EXERCISE DATA:
┌──

-- ==== Sys2Proof/Machine/Alu.lean ====
section
/-! DEFINITION. Register load, arithmetic, logic, shift and random (41_alu.md R100 to R113). Statements run in the
order the spec writes them, each on the state the ones before it left: the flag first, the result last (R111). -/

namespace Sys2Proof.Machine

/-- LD Vx,NN (R100). -/
def execLdImm (x : RegIdx) (nn : Byte) (s : State) : Host.Outcome State Fault Refusal := .next (s.setReg x nn)

/-- ADD Vx,NN (R101): the carry is discarded, VF is not a flag here. -/
def execAddImm (x : RegIdx) (nn : Byte) (s : State) : Host.Outcome State Fault Refusal :=
  .next (s.setReg x (s.reg x + nn))

/-- LD Vx,Vy (R102). -/
def execLdReg (x y : RegIdx) (s : State) : Host.Outcome State Fault Refusal := .next (s.setReg x (s.reg y))

/-- OR Vx,Vy (R103). -/
def execOr (x y : RegIdx) (s : State) : Host.Outcome State Fault Refusal := .next (s.setReg x (s.reg x ||| s.reg y))

/-- AND Vx,Vy (R104). -/
def execAnd (x y : RegIdx) (s : State) : Host.Outcome State Fault Refusal := .next (s.setReg x (s.reg x &&& s.reg y))

/-- XOR Vx,Vy (R105). -/
def execXor (x y : RegIdx) (s : State) : Host.Outcome State Fault Refusal := .next (s.setReg x (s.reg x ^^^ s.reg y))

/-- ADD Vx,Vy (R106): the sum is taken before the flag is written. -/
def execAddReg (x y : RegIdx) (s : State) : Host.Outcome State Fault Refusal :=
  let sum := exactSum (s.reg x) (s.reg y)
  .next ((s.setReg VF (carryFlag sum)).setReg x (BitVec.ofNat 8 sum))

/-- SUB Vx,Vy (R107): the result is computed after the flag is written. -/
def execSubReg (x y : RegIdx) (s : State) : Host.Outcome State Fault Refusal :=
  let s₁ := s.setReg VF (greaterFlag (s.reg x) (s.reg y))
  .next (s₁.setReg x (s₁.reg x - s₁.reg y))

/-- SHR Vx (R108): field Y is ignored (30_encoding.md R73). -/
def execShr (x _y : RegIdx) (s : State) : Host.Outcome State Fault Refusal :=
  let s₁ := s.setReg VF (lowBitFlag (s.reg x))
  .next (s₁.setReg x (s₁.reg x >>> 1))

/-- SHL Vx (R109): field Y is ignored (30_encoding.md R73). -/
def execShl (x _y : RegIdx) (s : State) : Host.Outcome State Fault Refusal :=
  let s₁ := s.setReg VF (highBitFlag (s.reg x))
  .next (s₁.setReg x (s₁.reg x <<< 1))

/-- RND Vx,NN once the host has supplied the byte `r` (R110). -/
def rndWith (r : Byte) (x : RegIdx) (nn : Byte) (s : State) : State := (s.setReg x (r &&& nn)).countDraw

/-- RND Vx,NN (R110): the byte is a free value, a fresh one for each executed RND (log entry 2). -/
def execRnd (x : RegIdx) (nn : Byte) (s : State) : Host.Outcome State Fault Refusal := .next (rndWith s.randomByte x nn s)

end Sys2Proof.Machine
end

└──

ACTION ITEM: Once the line containing "entry 2). -/" is found, print it and every line after it through the end of the listing, exactly and alone.

WRITTEN ANSWER:
/-- RND Vx,NN (R110): the byte is a free value, a fresh one for each executed RND (log entry 2). -/
def execRnd (x : RegIdx) (nn : Byte) (s : State) : Host.Outcome State Fault Refusal := .next (rndWith s.randomByte x nn s)

end Sys2Proof.Machine
end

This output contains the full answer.